Playing Word Games

I’ve always been fascinated by word games. I love Scrabble and Boggle and Upwords and crossword puzzles and bowl-a-scores and TexTwist to death. But those aren’t the sort of word games I’ve been thinking about recently.

No, I’ve been thinking of word games of a different sort — the kind I grew up reading in the back of New York magazine. Anyone remember the old New York Magazine Competition, edited by Mary Ann Madden? My family used to gather around the dinner table and read it aloud each week, roaring with laughter at the witty responses of readers to Madden’s humorous problems. Some of these were hysterically funny.
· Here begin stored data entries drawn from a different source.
/-- In a list of rows that are told apart pairwise at most one covers a word. -/
theorem length_filter_covers_le_one {rows : List OpcodeRow} (h : rows.Pairwise Apart) (w : CmdWord) :
    (rows.filter fun row => row.covers w).length ≤ 1 := by
  induction h with
  | nil => exact Nat.zero_le 1
  | @cons r rows hr _ ih =>
    rw [List.filter_cons]
    split_ifs with hcover
    · have hnone : (rows.filter fun row => row.covers w) = [] :=
        List.filter_eq_nil_iff.2 fun s hs => (hr s hs).not_covers hcover
      rw [hnone, List.length_singleton]
    · exact ih

open Laws in
/-- The family of Laws/PerInstr.lean, for any instruction: its word is legal and its row of the table covers it. -/
theorem encodesItsRow : ∀ i : Instr, EncodesItsRow.Statement i
  | .cat ty => EncodesItsRow.cat ty
  | .upr ty => EncodesItsRow.upr ty
  | .lwr ty => EncodesItsRow.lwr ty
  | .add ty => EncodesItsRow.add ty
  | .addC ty => EncodesItsRow.addC ty
  | .sub ty => EncodesItsRow.sub ty
  | .subC ty => EncodesItsRow.subC ty
  | .neg ty => EncodesItsRow.neg ty
  | .negC ty => EncodesItsRow.negC ty
  | .inc ty => EncodesItsRow.inc ty
  | .incC ty => EncodesItsRow.incC ty
  | .dec ty => EncodesItsRow.dec ty
  | .decC ty => EncodesItsRow.decC ty
  | .mul ty => EncodesItsRow.mul ty
  | .mulC ty => EncodesItsRow.mulC ty
  | .bmul ty => EncodesItsRow.bmul ty
  | .div ty => EncodesItsRow.div ty
  | .divC ty => EncodesItsRow.divC ty
  | .rem ty => EncodesItsRow.rem ty
  | .remC ty => EncodesItsRow.remC ty
  | .divrem ty => EncodesItsRow.divrem ty
  | .divremC ty => EncodesItsRow.divremC ty
  | .and ty => EncodesItsRow.and ty
  | .or ty => EncodesItsRow.or ty
  | .xor ty => EncodesItsRow.xor ty
  | .not ty => EncodesItsRow.not ty
  | .shl ty => EncodesItsRow.shl ty
  | .shr ty => EncodesItsRow.shr ty
  | .shrl ty => EncodesItsRow.shrl ty
  | .rol ty => EncodesItsRow.rol ty
  | .ror ty => EncodesItsRow.ror ty
  | .lzc ty => EncodesItsRow.lzc ty
  | .tzc ty => EncodesItsRow.tzc ty
  | .popc ty => EncodesItsRow.popc ty
  | .cmp ty => EncodesItsRow.cmp ty
  | .cvtto ty kind => EncodesItsRow.cvtto ty kind
  | .cvttoC ty kind => EncodesItsRow.cvttoC ty kind
  | .cvttoSat ty kind => EncodesItsRow.cvttoSat ty kind
  | .cvtfrom ty kind => EncodesItsRow.cvtfrom ty kind
  | .cvtfromC ty kind => EncodesItsRow.cvtfromC ty kind
  | .cvtfromSat ty kind => EncodesItsRow.cvtfromSat ty kind
  | .wrbe ty => EncodesItsRow.wrbe ty
  | .wrle ty => EncodesItsRow.wrle ty
  | .rdbe ty isUnsigned => EncodesItsRow.rdbe ty isUnsigned
  | .rdle ty isUnsigned => EncodesItsRow.rdle ty isUnsigned

/-- The fields of a masked word are the masked fields (R61, R72). -/
theorem fieldsOf_and (w m : CmdWord) :
    fieldsOf (w &&& m) =
      { rsv := (fieldsOf w).rsv &&& (fieldsOf m).rsv, kind := (fieldsOf w).kind &&& (fieldsOf m).kind,
        pol := (fieldsOf w).pol &&& (fieldsOf m).pol, s := (fieldsOf w).s &&& (fieldsOf m).s,
        wsel := (fieldsOf w).wsel &&& (fieldsOf m).wsel, opc := (fieldsOf w).opc &&& (fieldsOf m).opc } := by
  simp only [fieldsOf, BitVec.extractLsb'_and]

/-- A row whose mask covers RSV, POL and OPC and that, with whatever bits of KIND its mask leaves open, is legal (R66). -/
def RowLegal (row : OpcodeRow) : Prop :=
  (fieldsOf row.mask).rsv = 3 ∧ (fieldsOf row.mask).pol = 3 ∧ (fieldsOf row.mask).opc = 63 ∧
    ∀ k : BitVec 4, k &&& (fieldsOf row.mask).kind = (fieldsOf row.pattern).kind →
      { fieldsOf row.pattern with kind := k }.wellFormed = true

theorem opcodeTable_rowLegal : ∀ row ∈ opcodeTable, RowLegal row := by
  unfold RowLegal
  decide

/-- The checks of R66 do not look at S and WSEL, which the rows leave open. -/
theorem wellFormed_congr {f g : Fields} (hrsv : f.rsv = g.rsv) (hpol : f.pol = g.pol) (hopc : f.opc = g.opc) :
    f.wellFormed = { g with kind := f.kind }.wellFormed := by
  obtain ⟨rsv, kind, pol, s, wsel, opc⟩ := f
  cases hrsv
  cases hpol
  cases hopc
  rfl

/-- A word that a legal row covers is legal: it has the row's RSV, POL and OPC and the bits of KIND the row asks for. -/
theorem RowLegal.wellFormed_of_covers {row : OpcodeRow} (hrow : RowLegal row) {w : CmdWord}
    (h : row.covers w = true) : (fieldsOf w).wellFormed = true := by
  obtain ⟨hrsv, hpol, hopc, hkind⟩ := hrow
  have hfields := (fieldsOf_and w row.mask).symm.trans (congrArg fieldsOf ((covers_iff row w).1 h))
  rw [hrsv, hpol, hopc] at hfields
  have hw : (fieldsOf w).wellFormed = { fieldsOf row.pattern with kind := (fieldsOf w).kind }.wellFormed :=
    wellFormed_congr (BitVec.and_allOnes.symm.trans (congrArg Fields.rsv hfields))
      (BitVec.and_allOnes.symm.trans (congrArg Fields.pol hfields))
      (BitVec.and_allOnes.symm.trans (congrArg Fields.opc hfields))
  exact hw.trans (hkind _ (congrArg Fields.kind hfields))

/-- A word decodes exactly when some row covers it (R72). -/
theorem exists_decode_eq_ok_iff_covers (w : CmdWord) :
    (∃ i, decode w = .ok i) ↔ ∃ row ∈ opcodeTable, row.covers w = true := by
  constructor
  · rintro ⟨i, hd⟩
    have hcover := (encodesItsRow i).2
    rw [encodeOfDecode w i hd, Option.map_eq_some_iff] at hcover
    obtain ⟨row, hrow, hcover⟩ := hcover
    exact ⟨row, List.mem_of_getElem? hrow, hcover⟩
  · rintro ⟨row, hrow, hcover⟩
    exact (exists_decode_eq_ok_iff w).2 ((opcodeTable_rowLegal row hrow).wellFormed_of_covers hcover)

/-- Settles O6: the rows are told apart pairwise, so at most one covers a word, and one does exactly when it decodes. -/
theorem legalWordsMatchOneTableRow : Obligations.LegalWordsMatchOneTableRow := by
  unfold Obligations.LegalWordsMatchOneTableRow
  intro w
  have hle := length_filter_covers_le_one opcodeTable_pairwise_apart w
  refine ⟨?_, hle⟩
  calc (∃ i, decode w = .ok i)
      ↔ ∃ row ∈ opcodeTable, row.covers w = true := exists_decode_eq_ok_iff_covers w
    _ ↔ 0 < (opcodeTable.filter fun row => row.covers w).length := List.length_filter_pos_iff.symm
    _ ↔ (opcodeTable.filter fun row => row.covers w).length = 1 := by omega

/-- Settles O1: each legal word of the table is the encoding of its line's instruction; the four illegal ones each fail the
check named first. -/
theorem workedEncodingsDecode : Obligations.WorkedEncodingsDecode := by
  unfold Obligations.WorkedEncodingsDecode
  exact ⟨decodeOfEncode (.add .u256), decodeOfEncode (.addC .u256), decodeOfEncode (.addC .s512),
    decodeOfEncode (.bmul .u256), decodeOfEncode (.div .s512), decodeOfEncode (.divrem .s256),
    decodeOfEncode (.shl .u256), decodeOfEncode (.shr .s512), decodeOfEncode (.cmp .s256),
    decodeOfEncode (.cvttoSat .s256 .i64), decodeOfEncode (.cvtfromC .u512 .i8), decodeOfEncode (.rdbe .s256 false),
    decodeOfEncode (.rdbe .s256 true), decodeOfEncode (.wrbe .u512), rfl, rfl, rfl, rfl⟩

end Sys2Proof.Proofs

/-! PROOFS. The shape of every instruction's response, said once, and what follows for the responses the unit gives: they are
ones it may give, with results zero-extended and errors listed (10_state.md rules R27 to R32, 60_exceptions.md rules R241 to
R246). -/

namespace Sys2Proof.Proofs

open Sys2Proof Sys2Proof.Machine

/-! ### The shape of a response -/

/-- What an instruction may answer (R27 to R32): R alone, R with C, R with RH, ORD alone, or R with T, each no wider than R28
says; or an error. -/
inductive ResponseShape (i : Instr) : Response → Prop
  | result {r : Port} (hr : r.toNat < 2 ^ resultBits i) : ResponseShape i (.value { r := r })
  | carry {r : Port} (c : Bool) (hr : r.toNat < 2 ^ resultBits i) : ResponseShape i (.value { r := r, c := c })
  | pair {r h : Port} (hr : r.toNat < 2 ^ resultBits i) (hh : h.toNat < 2 ^ i.ty.bits) :
      ResponseShape i (.value { r := r, rh := h })
  | order (x y : Int) : ResponseShape i (okOrd (ordering x y))
  | success {r : Port} (hr : r.toNat < 2 ^ resultBits i) : ResponseShape i (okTrue r)
  | error (k : ErrorKind) : ResponseShape i (.error k)

theorem port_toNat_lt {n : Nat} (v : BitVec n) : (port v).toNat < 2 ^ n := by
  rw [port, BitVec.toNat_setWidth]
  exact (Nat.mod_le _ _).trans_lt v.isLt

theorem shape_okR {i : Instr} {n : Nat} (hn : resultBits i = n) (v : BitVec n) : ResponseShape i (okR v) :=
  .result (hn ▸ port_toNat_lt v)

theorem shape_okRC {i : Instr} {n : Nat} (hn : resultBits i = n) (v : BitVec n) (c : Bool) :
    ResponseShape i (okRC v c) :=
  .carry c (hn ▸ port_toNat_lt v)

theorem shape_okRRH {i : Instr} {n : Nat} (hn : resultBits i = n) (hty : i.ty.bits = n) (v h : BitVec n) :
    ResponseShape i (okRRH v h) :=
  .pair (hn ▸ port_toNat_lt v) (hty ▸ port_toNat_lt h)

theorem shape_okFalse (i : Instr) : ResponseShape i okFalse :=
  .result (BitVec.toNat_zero.trans_lt (Nat.two_pow_pos _))

/-- A response that a test turns into an error has the shape of the response without it. -/
theorem shape_guard {i : Instr} {r : Response} (hr : ResponseShape i r) (test : Prop) [Decidable test]
    (k : ErrorKind) : ResponseShape i (if test then raise k else r) := by
  split_ifs
  · exact .error k
  · exact hr

/-! ### Counts (R173 to R175) -/

theorem zerosBelow_le {w : Nat} (a : BitVec w) (k : Nat) : zerosBelow a k ≤ k := by
  induction k with
  | zero => exact le_rfl
  | succ k ih =>
    rw [zerosBelow]
    split_ifs <;> omega

theorem zerosFrom_le {w : Nat} (a : BitVec w) (i k : Nat) : zerosFrom a i k ≤ k := by
  induction k generalizing i with
  | zero => exact le_rfl
  | succ k ih =>
    have hrest := ih (i + 1)
    rw [zerosFrom]
    split_ifs <;> omega

theorem onesBelow_le {w : Nat} (a : BitVec w) (k : Nat) : onesBelow a k ≤ k := by
  induction k with
  | zero => exact le_rfl
  | succ k ih => exact Nat.add_le_add ih (Bool.toNat_le _)

theorem bits_eq_two_pow_amountBits (ty : Ty) : ty.bits = 2 ^ amountBits ty := by
  obtain ⟨s, w⟩ := ty
  cases w <;> rfl

/-- Every count up to W fits the result of a count, which is one bit wider than an amount (R28). -/
theorem shape_okCount {i : Instr} {ty : Ty} (hi : resultBits i = amountBits ty + 1) {n : Nat} (hn : n ≤ ty.bits) :
    ResponseShape i (okCount n) := by
  refine .result ?_
  calc (port (BitVec.ofNat 512 n)).toNat
      ≤ n := by
        rw [port_toNat le_rfl, BitVec.toNat_ofNat]
        exact Nat.mod_le _ _
    _ ≤ 2 ^ amountBits ty := hn.trans_eq (bits_eq_two_pow_amountBits ty)
    _ < 2 ^ resultBits i := hi ▸ Nat.pow_lt_pow_succ one_lt_two

/-! ### Bytes on a port -/

theorem bytesNat_lt (qs : List Byte) : bytesNat qs < 2 ^ (8 * qs.length) := by
  induction qs with
  | nil => exact Nat.one_pos
  | cons q qs ih =>
    have hq := q.isLt
    rw [bytesNat, List.length_cons, Nat.mul_succ, pow_add]
    omega

theorem bytesPort_toNat_lt (qs : List Byte) : (bytesPort qs).toNat < 2 ^ (8 * qs.length) := by
  rw [bytesPort, BitVec.toNat_ofNat]
  exact (Nat.mod_le _ _).trans_lt (bytesNat_lt qs)

/-! ### The shared responses of the engines -/

theorem shape_addResponse {i : Instr} {ty : Ty} (hi : resultBits i = ty.bits) (checked : Bool)
    (a b : BitVec ty.bits) : ResponseShape i (addResponse checked ty a b) :=
  shape_guard (shape_okRC hi _ _) _ _

theorem shape_subResponse {i : Instr} {ty : Ty} (hi : resultBits i = ty.bits) (checked : Bool)
    (a b : BitVec ty.bits) : ResponseShape i (subResponse checked ty a b) :=
  shape_guard (shape_okRC hi _ _) _ _

theorem shape_divResponse {i : Instr} {ty : Ty} (hi : resultBits i = ty.bits) (q : Request) :
    ResponseShape i (divResponse ty q) := by
  unfold divResponse
  split
  · exact .error _
  · exact shape_okR hi _

theorem shape_remResponse {i : Instr} {ty : Ty} (hi : resultBits i = ty.bits) (q : Request) :
    ResponseShape i (remResponse ty q) := by
  unfold remResponse
  split
  · exact .error _
  · exact shape_okR hi _

theorem shape_divremResponse {i : Instr} {ty : Ty} (hi : resultBits i = ty.bits) (hty : i.ty.bits = ty.bits)
    (q : Request) : ResponseShape i (divremResponse ty q) := by
  unfold divremResponse
  split
  · exact .error _
  · exact shape_okRRH hi hty _ _

theorem shape_convertResponse {i : Instr} {k : Nat} (hi : resultBits i = k) (pol : Policy) (signed : Bool) (x : Int) :
    ResponseShape i (convertResponse pol signed k x) := by
  unfold convertResponse
  split
  · exact shape_okR hi _
  · exact .error _

theorem shape_cvttoResponse {i : Instr} {kind : Kind} (hi : resultBits i = (kindBits kind).getD 0) (pol : Policy)
    (ty : Ty) (q : Request) : ResponseShape i (cvttoResponse pol ty kind q) := by
  unfold cvttoResponse
  split
  next => exact .error _
  next k hk => exact shape_convertResponse (hi.trans (by rw [hk, Option.getD_some])) _ _ _

theorem shape_cvtfromResponse {i : Instr} {ty : Ty} (hi : resultBits i = ty.bits) (pol : Policy) (kind : Kind)
    (q : Request) : ResponseShape i (cvtfromResponse pol ty kind q) := by
  unfold cvtfromResponse
  split
  · exact .error _
  · exact shape_convertResponse hi _ _ _

theorem shape_writeResponse {i : Instr} {ty : Ty} (hi : resultBits i = ty.bits) (q : Request) {bytes : List Byte}
    (hlen : bytes.length = ty.width.bytes) : ResponseShape i (writeResponse ty q bytes) := by
  have hbits : 8 * bytes.length = resultBits i := by rw [hlen, ty.width.bytes_mul, hi]
  unfold writeResponse
  split_ifs
  · exact .success (hbits ▸ bytesPort_toNat_lt bytes)
  · exact shape_okFalse i

theorem shape_readValueResponse {i : Instr} {ty : Ty} (hi : resultBits i = ty.bits) (x : Int) :
    ResponseShape i (readValueResponse ty x) := by
  unfold readValueResponse
  split_ifs
  · exact .success (hi ▸ port_toNat_lt _)
  · exact shape_okFalse i

theorem bigEndian_length {w : Nat} (n : Nat) (v : BitVec w) : (bigEndian n v).length = n := by simp [bigEndian]

theorem littleEndian_length {w : Nat} (n : Nat) (v : BitVec w) : (littleEndian n v).length = n := by
  simp [littleEndian]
In one Competition, readers were asked to submit brand names for products found in a drugstore. Responses included a bunch of fake birth control pills (Shed Roe, Off Spring, Junior Miss, Scionara, Kiddy Foil, Ova Kill, Bumbino, Heir Pollution, Teeny Bopper, No Kidding, Gene Fowler, Antiseedant, Womb Forwent, Absorbine Junior, Infant aside); deodorants (Pit Stop, Arrivederci Aroma); hair restorers (Hair Apparent, Balderdash); tranquilizers (Damitol); and a children’s antibiotic: (Mickeymycin).

In another, asking for names of prequels, some of the entries included: Kindergarten for Scandal;
Two Dalmations; Prince Kong; Malcolm IX; Little Richard III; We’re Running Low on Mohicans; Wee Willie Loman; Mrs. Warren’s Entry Level Position; The Personal Ads of J. Alfred Prufrock; The Baggage Check-In of the Bumble Bee; Cogito Ergo Subtotal; A Man Called Horsie.

That was pretty typical, though sometimes the Competitions got far more literary (and more challenging for 15-year-old me to suss out!). And if it whets your appetite for more, the bad news is the Competitions are nowhere to be found online (though this site at least cites some of them) and Mary Ann Madden’s three books of Competition complitions — Maybe He’s Dead, Thank You For the Giant Sea Tortoise and Son of Giant Sea Tortoise — are all out of print (how can this be?!). They’re available used if you dig a bit, but pretty pricey.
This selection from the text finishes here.